▶ **ACTIVITY**
Please keep to the lines below from the one with "[ha, hb] at h0" through the one with "unfold Dev.mapSpare", and restate them word for word, ends included.

RECORDS TO USE Start Marker

theorem injArmWrite_spec (d : Dev) {g : Nat} (v : Word) (h1 : 1 ≤ g) (h2 : g ≤ 22) :
    (d.injArmWrite g v).flag (injReg R.INJ_ARM_ARM g) = (v.getLsbD 0 && !d.armRefused g) ∧
    (v.getLsbD 0 = true → d.armRefused g = true → (d.injArmWrite g v).flag (injReg R.INJ_ARM_REFUSED g) = true) ∧
    ∀ off, off ≠ (injReg R.INJ_ARM_ARM g).reg → (d.injArmWrite g v).reg off = d.reg off := by
  have hr : regAt (injReg R.INJ_ARM_ARM g).reg = some armSpec := regAt_arm (g - 1) (by omega)
  have he : (injReg R.INJ_ARM_ARM g).reg ∉ eventRegs := by
    have hb : ∀ k ∈ eventRegs, k < 0x7010120 := by decide
    intro hm
    have := hb _ hm
    rw [injReg_reg, show R.INJ_ARM_ARM.reg = 0x7010120 from rfl] at this
    omega
  have hone : oneReg (injReg R.INJ_ARM_ARM g).reg d (d.writeReg (injReg R.INJ_ARM_ARM g).reg v) :=
    ⟨bare_writeReg_plain v hr he, fun k hk => reg_writeReg_other v hr he hk⟩
  have hw : (d.writeReg (injReg R.INJ_ARM_ARM g).reg v).reg (injReg R.INJ_ARM_ARM g).reg =
      writeWord d.locked armSpec (d.reg (injReg R.INJ_ARM_ARM g).reg) v := by
    rw [writeReg_plain v hr he, reg_setReg_same]
  have hbit : (d.writeReg (injReg R.INJ_ARM_ARM g).reg v).flag (injReg R.INJ_ARM_ARM g) = v.getLsbD 0 := by
    refine (congrArg (fun w => R.INJ_ARM_ARM.get w != 0) hw).trans ((get_bit R.INJ_ARM_ARM rfl _).trans ?_)
    exact writeFields_covered d.locked v (b := 0) (by decide) armSpec.fields (by decide) (f := ⟨R.INJ_ARM_ARM, .rw, 0, false, false⟩)
      (by decide) (by unfold covers; decide) _
  have href := armRefused_oneReg hone h1 h2
  unfold Dev.injArmWrite
  obtain ⟨x, hx⟩ : ∃ x, d.writeReg (injReg R.INJ_ARM_ARM g).reg v = x := ⟨_, rfl⟩
  rw [hx] at hone hbit href
  dsimp only
  rw [hx, href, bitOf_eq_getLsbD]
  cases h0 : v.getLsbD 0 && d.armRefused g with
  | true =>
    obtain ⟨ha, hb⟩ := Bool.and_eq_true_iff.1 h0
    rw [if_pos rfl, ha, hb]
    obtain ⟨y, hy⟩ : ∃ y, x.setFld (injReg R.INJ_ARM_ARM g) 0 = y := ⟨_, rfl⟩
    have hya : y.flag (injReg R.INJ_ARM_ARM g) = false := hy ▸ flag_setFld_zero x _ (show R.INJ_ARM_ARM.lo + R.INJ_ARM_ARM.width ≤ 64 by decide)
    have hyo : ∀ off, off ≠ (injReg R.INJ_ARM_ARM g).reg → y.reg off = x.reg off := fun off ho => hy ▸ reg_setFld_other x _ _ off ho
    rw [hy]
    refine ⟨(flag_setFld_apart y (injReg R.INJ_ARM_REFUSED g) (injReg R.INJ_ARM_ARM g) 1 (show R.INJ_ARM_REFUSED.lo + R.INJ_ARM_REFUSED.width ≤ 64 by decide)
      (.inl (show R.INJ_ARM_ARM.lo + R.INJ_ARM_ARM.width ≤ R.INJ_ARM_REFUSED.lo by decide))).trans hya,
      fun _ _ => flag_setFld_one y _ (show R.INJ_ARM_REFUSED.lo + R.INJ_ARM_REFUSED.width ≤ 64 by decide) (show 0 < R.INJ_ARM_REFUSED.width by decide),
      fun off ho => (reg_setFld_other y (injReg R.INJ_ARM_REFUSED g) 1 off ho).trans ((hyo off ho).trans (hone.2 off ho))⟩
  | false =>
    rw [if_neg Bool.false_ne_true]
    refine ⟨hbit.trans ?_, fun ha hb => ?_, hone.2⟩
    · cases hv : v.getLsbD 0 with
      | false => rfl
      | true =>
        rw [hv, Bool.true_and] at h0
        rw [h0]
        rfl
    · rw [ha, hb] at h0
      exact absurd h0 (by decide)

/-! ### Findings -/

/-- A spare row that is left is mapped, and recorded. -/
theorem mapSpare_row {d : Dev} {g i sub loc : Nat} (hl : d.repairs.length < 16384) (hs : d.sparesUsed 1 g i sub < spareRows g) :
    (d.mapSpare 1 g i sub loc).repairs = d.repairs ++ [⟨1, 7, g, i, sub, loc, d.sparesUsed 1 g i sub, false, false, d.frame⟩] ∧
      (d.mapSpare 1 g i sub loc).engines = d.engines ∧
      ∀ off, reported off = false → off ≠ R.REPAIR_STATUS_USED.reg → (d.mapSpare 1 g i sub loc).reg off = d.reg off := by
  unfold Dev.mapSpare
  extract_lets n
  rw [if_pos (show ((1 : Nat) == 1) = true from rfl), if_neg (Nat.not_le.2 hs)]
  obtain ⟨r, hr⟩ : ∃ r : Repair, (⟨1, 7, g, i, sub, loc, n, false, false, d.frame⟩ : Repair) = r := ⟨_, rfl⟩
  change _ = d.repairs ++ [⟨1, 7, g, i, sub, loc, n, false, false, d.frame⟩] ∧ _
  rw [hr]
  have hq := addRepair_quiet d r (groupSource g)
  have hreg : ∀ off, off ≠ R.REPAIR_STATUS_USED.reg → (d.addRepair r (groupSource g)).reg off = d.reg off := fun off ho => by
    unfold Dev.addRepair
    rw [if_pos hl]
    exact (reg_setFld_other _ R.REPAIR_STATUS_RECORD_LOW _ off ho).trans (reg_setFld_other _ R.REPAIR_STATUS_USED _ off ho)
  rw [if_pos hl] at hq
  obtain ⟨x, hx⟩ : ∃ x, d.addRepair r (groupSource g) = x := ⟨_, rfl⟩
  rw [hx] at hq hreg ⊢
  obtain ⟨p, hp⟩ : ∃ p : Rep, ({ source := groupSource g, inst := i, cls := 4, action := 3, location := g + loc * 256 } : Rep) = p := ⟨_, rfl⟩
  rw [hp]
  have hlq := quiet_log x p
  exact ⟨(of_quiet (·.repairs) (fun _ => rfl) hlq).trans ((of_quiet (·.repairs) (fun _ => rfl) hq).trans rfl),
    (of_quiet (·.engines) (fun _ => rfl) hlq).trans ((of_quiet (·.engines) (fun _ => rfl) hq).trans rfl),
    fun off hr ho => (keepsRegs_log x p off hr).trans (hreg off ho)⟩

/-! ### The engines -/

theorem reported_slice : ∀ k < 6, reported (R.SLICE_FAIL_VALID.at (0x40 * k)).reg = false ∧
    reported (R.SLICE_STATUS_POSITION.at (0x40 * k)).reg = false := by decide

theorem sliceTotal_lt (k : Nat) : sliceTotal k < 2 ^ 24 := by
  unfold sliceTotal
  split
  · decide
  · split
    · decide
    · decide

section
variable (d : Dev)

theorem engine_setEngine (k : Nat) (x : Engine) : (d.setEngine k x).engine k = x := smap_get_set_same _ _ _ _

/-- The position goes on to the next slice, or to the first one when the pass is done. -/
theorem sliceNext_spec (k : Nat) : (d.sliceNext k).fld (R.SLICE_STATUS_POSITION.at (0x40 * k)) =
      (if d.fld (R.SLICE_STATUS_POSITION.at (0x40 * k)) + 1 < sliceTotal k then d.fld (R.SLICE_STATUS_POSITION.at (0x40 * k)) + 1 else 0) ∧
    (sliceTotal k ≤ d.fld (R.SLICE_STATUS_POSITION.at (0x40 * k)) + 1 → (d.sliceNext k).flag (R.SLICE_STATUS_PASS_DONE.at (0x40 * k)) = true) ∧
    (d.sliceNext k).repairs = d.repairs ∧ (d.sliceNext k).frame = d.frame ∧ ((d.sliceNext k).engine k).go = (d.engine k).go := by
  have hpw : (R.SLICE_STATUS_POSITION.at (0x40 * k)).lo + (R.SLICE_STATUS_POSITION.at (0x40 * k)).width ≤ 64 :=
    show R.SLICE_STATUS_POSITION.lo + R.SLICE_STATUS_POSITION.width ≤ 64 by decide
  have hlt := sliceTotal_lt k
  unfold Dev.sliceNext
  extract_lets p len x
  change _ = (if p < _ then p else 0) ∧ (_ ≤ p → _) ∧ _
  have hf : R.FRAME_NUMBER.reg ≠ (R.SLICE_STATUS_POSITION.at (0x40 * k)).reg := by
    change R.FRAME_NUMBER.reg ≠ R.SLICE_STATUS_POSITION.reg + 0x40 * k
    rw [show R.FRAME_NUMBER.reg = 8 from rfl, show R.SLICE_STATUS_POSITION.reg = 0x7001008 from rfl]
    omega
  by_cases hp : p < sliceTotal k
  · rw [if_pos hp, if_pos hp]
    have hb := bare_setFld d (R.SLICE_STATUS_POSITION.at (0x40 * k)) p
    exact ⟨fld_setFld_lt d hpw (show p < 2 ^ R.SLICE_STATUS_POSITION.width by exact Nat.lt_trans hp hlt), fun h => absurd hp (Nat.not_lt.2 h),
      of_bare (·.repairs) (fun _ => rfl) hb, reg_setFld_other d _ p _ hf, of_bare (fun d => (d.engine k).go) (fun _ => rfl) hb⟩
  · rw [if_neg hp, if_neg hp]
    have ha {f : Field} (h : f.lo + f.width ≤ 64) : (f.at (0x40 * k)).lo + (f.at (0x40 * k)).width ≤ 64 := h
    obtain ⟨w, hw⟩ : ∃ w, d.setFld (R.SLICE_STATUS_POSITION.at (0x40 * k)) 0 = w := ⟨_, rfl⟩
    have hwp : w.fld (R.SLICE_STATUS_POSITION.at (0x40 * k)) = 0 := hw ▸ fld_setFld_lt d hpw (Nat.two_pow_pos _)
    have hwb : bare w = bare d := hw ▸ bare_setFld d _ 0
    have hwf : w.reg R.FRAME_NUMBER.reg = d.reg R.FRAME_NUMBER.reg := hw ▸ reg_setFld_other d _ 0 _ hf
    have hx : x = w.setFld (R.SLICE_STATUS_LAST_PASS.at (0x40 * k)) len := hw ▸ rfl
    clear_value x len
    have hxp : x.fld (R.SLICE_STATUS_POSITION.at (0x40 * k)) = 0 := (hx ▸ fld_setFld_apart w (R.SLICE_STATUS_LAST_PASS.at (0x40 * k)) (R.SLICE_STATUS_POSITION.at (0x40 * k)) len
      (ha (by decide)) (.inl (show R.SLICE_STATUS_POSITION.lo + R.SLICE_STATUS_POSITION.width ≤ R.SLICE_STATUS_LAST_PASS.lo by decide))).trans hwp
    have hxb : bare x = bare d := (hx ▸ bare_setFld w _ len).trans hwb
    have hxf : x.reg R.FRAME_NUMBER.reg = d.reg R.FRAME_NUMBER.reg := (hx ▸ reg_setFld_other w (R.SLICE_STATUS_LAST_PASS.at (0x40 * k)) len _ hf).trans hwf
    obtain ⟨z, hz⟩ : ∃ z, x.setFld (sliceReg' R.SLICE_STATUS_PASS_DONE k) 1 = z := ⟨_, rfl⟩
    have hzp : z.fld (R.SLICE_STATUS_POSITION.at (0x40 * k)) = 0 := (hz ▸ fld_setFld_apart x (R.SLICE_STATUS_PASS_DONE.at (0x40 * k)) (R.SLICE_STATUS_POSITION.at (0x40 * k)) 1
      (ha (by decide)) (.inl (show R.SLICE_STATUS_POSITION.lo + R.SLICE_STATUS_POSITION.width ≤ R.SLICE_STATUS_PASS_DONE.lo by decide))).trans hxp
    have hzd : z.flag (R.SLICE_STATUS_PASS_DONE.at (0x40 * k)) = true := hz ▸ flag_setFld_one x (R.SLICE_STATUS_PASS_DONE.at (0x40 * k)) (ha (by decide))
      (show 0 < R.SLICE_STATUS_PASS_DONE.width by decide)
    have hzb : bare z = bare d := (hz ▸ bare_setFld x _ 1).trans hxb
    have hzf : z.reg R.FRAME_NUMBER.reg = d.reg R.FRAME_NUMBER.reg := (hz ▸ reg_setFld_other x (R.SLICE_STATUS_PASS_DONE.at (0x40 * k)) 1 _ hf).trans hxf
    have hxe : x.engine k = d.engine k := of_bare (·.engine k) (fun _ => rfl) hxb
    rw [hz]
    have hzr : z.repairs = d.repairs := of_bare (·.repairs) (fun _ => rfl) hzb
    refine ⟨hzp, fun _ => hzd, hzr, hzf, ?_⟩
    rw [engine_setEngine]
    exact show (x.engine k).go = (d.engine k).go from congrArg Engine.go hxe

end

/-! ### Findings that are shown -/

/-- The content of `SLICE_FAIL` for a row. -/
def rowShown (g i row : Nat) : Nat := g % 256 + i % 65536 * 2 ^ 8 + row % 65536 * 2 ^ 24 + 0 * 2 ^ 40 + 2 ^ 41

theorem showFinding_row (d : Dev) {k g i sub row : Nat} (hk : k < 6) (hg : g < 256) (hi : i < 65536) (hr : row < 65536) :
    let e := d.showFinding k (.row g i sub row)
    e.engine k = { d.engine k with held := .row g i sub row } ∧ e.flag (R.SLICE_FAIL_VALID.at (0x40 * k)) = true ∧
      e.fld (R.SLICE_FAIL_GROUP.at (0x40 * k)) = g ∧ e.fld (R.SLICE_FAIL_INSTANCE.at (0x40 * k)) = i ∧
      e.fld (R.SLICE_FAIL_ROW.at (0x40 * k)) = row ∧ e.repairs = d.repairs := by
  obtain ⟨x, hx⟩ : ∃ x, d.setEngine k { d.engine k with held := .row g i sub row } = x := ⟨_, rfl⟩
  have hxe : x.engine k = { d.engine k with held := .row g i sub row } := hx ▸ engine_setEngine d k _
  have hxr : x.repairs = d.repairs := hx ▸ rfl
  obtain ⟨y, hy⟩ : ∃ y, x.setReg (R.SLICE_FAIL_VALID.at (0x40 * k)).reg (word (rowShown g i row)) = y := ⟨_, rfl⟩
  have hyw : y.reg (R.SLICE_FAIL_VALID.at (0x40 * k)).reg = word (rowShown g i row) := hy ▸ reg_setReg_same x _ _
  have hyb : bare y = bare x := hy ▸ bare_setReg x _ _
  have he : d.showFinding k (.row g i sub row) = y.dutyEvent := by
    rw [← hy, ← hx]
    rfl
  intro e
  have hw : e.reg (R.SLICE_FAIL_VALID.at (0x40 * k)).reg = word (rowShown g i row) := by
    change (d.showFinding k (.row g i sub row)).reg _ = _
    rw [he]
    exact (keepsRegs_errEventNow 32 (keepsRegs_refl y) _ (reported_slice k hk).1).trans hyw
  have hb : bare e = bare x := by
    change bare (d.showFinding k (.row g i sub row)) = _
    rw [he]
    exact (bare_errEventNow y 32).trans hyb
  have hn : (word (rowShown g i row)).toNat = g + i * 2 ^ 8 + row * 2 ^ 24 + 2 ^ 41 := by
    rw [word, rowShown, Nat.mod_eq_of_lt hg, Nat.mod_eq_of_lt hi, Nat.mod_eq_of_lt hr, BitVec.toNat_ofNat]
    omega
  have hf (f : Field) (h : f.reg = R.SLICE_FAIL_VALID.reg) : e.fld (f.at (0x40 * k)) =
      (g + i * 2 ^ 8 + row * 2 ^ 24 + 2 ^ 41) / 2 ^ f.lo % 2 ^ f.width := by
    rw [← hn, ← hw, ← show (f.at (0x40 * k)).reg = (R.SLICE_FAIL_VALID.at (0x40 * k)).reg from congrArg (· + 0x40 * k) h]
    rfl
  refine ⟨(of_bare (·.engine k) (fun _ => rfl) hb).trans hxe, ?_, (hf R.SLICE_FAIL_GROUP rfl).trans ?_, (hf R.SLICE_FAIL_INSTANCE rfl).trans ?_,
    (hf R.SLICE_FAIL_ROW rfl).trans ?_, (of_bare (·.repairs) (fun _ => rfl) hb).trans hxr⟩
  · rw [Dev.flag, hf R.SLICE_FAIL_VALID rfl, show R.SLICE_FAIL_VALID.lo = 41 from rfl, show R.SLICE_FAIL_VALID.width = 1 from rfl]
    rw [show (g + i * 2 ^ 8 + row * 2 ^ 24 + 2 ^ 41) / 2 ^ 41 % 2 ^ 1 = 1 by omega]
    rfl
  · rw [show R.SLICE_FAIL_GROUP.lo = 0 from rfl, show R.SLICE_FAIL_GROUP.width = 8 from rfl]
    omega
  · rw [show R.SLICE_FAIL_INSTANCE.lo = 8 from rfl, show R.SLICE_FAIL_INSTANCE.width = 16 from rfl]
    omega
  · rw [show R.SLICE_FAIL_ROW.lo = 24 from rfl, show R.SLICE_FAIL_ROW.width = 16 from rfl]
    omega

RECORDS TO USE End Marker

▶ **THE ANSWER**
    · rw [ha, hb] at h0
      exact absurd h0 (by decide)

/-! ### Findings -/

/-- A spare row that is left is mapped, and recorded. -/
theorem mapSpare_row {d : Dev} {g i sub loc : Nat} (hl : d.repairs.length < 16384) (hs : d.sparesUsed 1 g i sub < spareRows g) :
    (d.mapSpare 1 g i sub loc).repairs = d.repairs ++ [⟨1, 7, g, i, sub, loc, d.sparesUsed 1 g i sub, false, false, d.frame⟩] ∧
      (d.mapSpare 1 g i sub loc).engines = d.engines ∧
      ∀ off, reported off = false → off ≠ R.REPAIR_STATUS_USED.reg → (d.mapSpare 1 g i sub loc).reg off = d.reg off := by
  unfold Dev.mapSpare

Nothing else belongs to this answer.